As diligências levadas a efeito no curso do inquérito policial revelaram que, de maneira sistemática, a vítima era agredida fisicamente no interior da residência onde coabitava com os agressores, que se utilizavam de instrumentos contundentes e diferentes métodos de tortura, tais como amarrar a menor de idade, causando-lhe equimoses, fraturas, escabiose, queimaduras e lesões outras descritas na farta documentação que instrui o expediente inquisitorial.

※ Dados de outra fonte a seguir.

-- ==== Sys2Proof/Machine/Tick.lean ====
section
/-! DEFINITION. What time does: one cycle of the timebase's clock, which is what a step on an empty queue is
(notes/assumptions/3.md; 13 R394, R397, R398; 07 R221, R227; 02 R64). -/

namespace Sys2Proof.Machine

/-- Nanoseconds of a tick: 1 on a PLL; 10 on bypass, in REST, and while the supervisor counts in place of TB. -/
def tickNs (s : State) : Nat := if tbHangs s || decide (s.mode = .rest) || decide (srcOf s 22 = 0) then 10 else 1

/-- RATE_PPB; values beyond ±1,000,000 act as the nearer limit (13 TEL_TB_RATE). -/
def ratePpb (s : State) : Int := max (-1000000) (min 1000000 (signedOf 32 (s.rd .telTbRate 0).toNat))

/-- The nanoseconds by which the timebase advances in `dt` of nominal time, and F after it (13 R394). -/
def trimmed (f rate : Int) (dt : Nat) : Int × Int :=
  let g := f + rate * dt
  if 1000000000 ≤ g then ((dt : Int) + 1, g - 1000000000)
  else if g ≤ -1000000000 then ((dt : Int) - 1, g + 1000000000)
  else (dt, g)

/-- The timebase advances, unless TB's clock hangs. -/
def State.tickTimebase (s : State) (dt : Nat) : State :=
  let s1 := { s with nomNs := s.nomNs + dt }
  if tbHangs s then s1
  else
    let p := trimmed s.tbFrac (ratePpb s) dt
    { s1 with timebase := s1.timebase + BitVec.ofInt 64 p.1, tbFrac := p.2 }

/-- A bucket refills at its rate, never above its capacity (07 R227). -/
def refill (s : State) (dt : Nat) (b : Bucket) : Bucket :=
  { b with bytes := max b.bytes (min (1000 * (burstB s b.iid : Int)) (b.bytes + rateB s b.iid * dt)),
           descs := max b.descs (min (1000000 * (burstD s b.iid : Int)) (b.descs + rateD s b.iid * dt)) }

/-- A ready queue that is eligible without a bind counts the time (07 R221). -/
def ageReady (s : State) (dt : Nat) (r : Ready) : Ready :=
  match ctxOf s r.qid with
  | none => r
  | some c => if eligible s r (schedCluster s c.home.toNat) then { r with elig := r.elig + dt } else r

/-- While telemetry is gated or TB's clock hangs its timers and its next sample stand still (13 R397, R407, R411). -/
def State.telStands (s : State) (dt : Nat) : State :=
  if telRuns s then s
  else { s with occDue := s.occDue + dt, timers := s.timers.map (fun t => { t with ends := t.ends.map (fun e => e + dt) }) }

/-- Budgets, buckets and waits take the time. -/
def State.tickCounts (s : State) (dt : Nat) : State :=
  { (s.telStands dt) with
    pollBudget := min 4096000 (s.pollBudget + pollCap s * dt), buckets := s.buckets.map (refill s dt), ready := if running s then s.ready.map (ageReady s dt) else s.ready }

/-- What falls due at a tick: polls, visits that have ended (07 R223), and the clears of wait flags reach every cluster (03 R113). -/
def State.tickDue (s : State) : State :=
  let s1 := { s.pollsFallDue with lateFlags := [] }
  if running s1 then s1.settleVisits else s1

/-- A cluster stream has nothing to ask of its port's arbiter. -/
def streamIdle (s : State) (p r : Nat) : Bool :=
  s.slots.all (fun x => decide (x.clu ≠ p) || decide (x.phase ≠ .accepted)) && !(heldRequesters s p s.held).contains r

/-- A cluster stream with nothing left to ask drops its request (07 R240). -/
def State.dropStreams (s : State) : State :=
  (List.range 32).foldl (fun t k =>
    if (reqOf (arbOf t (k / 2)) (k % 2)).raised && streamIdle t (k / 2) (k % 2) then t.dropRequest (k / 2) (k % 2) else t) s

/-- What waits for something that may have come about: notices and snapshots for contexts (03 R132, 13 R415), adopted queues for the end
of their resolution (14 R438), joiners for the end of a fence (R443), bring-up for its 4 ms (19 R546); and the context banks grant
(07 R235). -/
def State.tickWaits (s : State) : State :=
  let s1 := if running s then s.fetchForNotices.adoptChecks else s
  let s2 := s1.snaps.foldl (fun t x => t.snapWaits x) s1
  let s3 := (s2.answerWaiting.bringupCeil).dropStreams
  if ctxOn s3 then s3.bankGrants else s3

/-- One tick: nothing in reset, the time alone in the FATAL state; else budgets refill, polls fall due, ports settle, accesses
that wait are offered, sources and lines are looked at, and every pattern gives a beat (log entry 45). -/
def State.tick (s : State) : State :=
  if !s.rstN then s
  else
    let dt := tickNs s
    let s1 := s.tickTimebase dt
    if s.fatal then { s1 with idleOut := [] }
    else ((((((s1.tickCounts dt).tickDue).tickWaits).drainHeld).trackIdle).refreshEvm).patternBeats

end Sys2Proof.Machine
end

Os robustos substratos reunidos na etapa pré-processual demonstram a materialidade dos fatos e os indícios suficientes de autoria, caracterizado o fumus comissi delicti autorizador da custódia, reforçado pelo recebimento, em 04-07-2022, da denúncia oferecida pelo Ministério Público, dando a suplicada como incursa nas sanções do artigo 1º, inciso II, §3º, última parte, e §4º, inciso II, da Lei 9.455/97, combinado com o artigo 29, caput, do Código Penal, nos termos do artigo 2º da Lei nº 8.072/90.

Em relação ao periculum libertatis, traduzido no risco à ordem pública, consiste na gravidade concreta das condutas em tese perpetradas, praticadas pela paciente em concurso de pessoas com seu então companheiro contra sua filha, com apenas 03 (três) anos de idade à época, envolvendo reiterados episódios...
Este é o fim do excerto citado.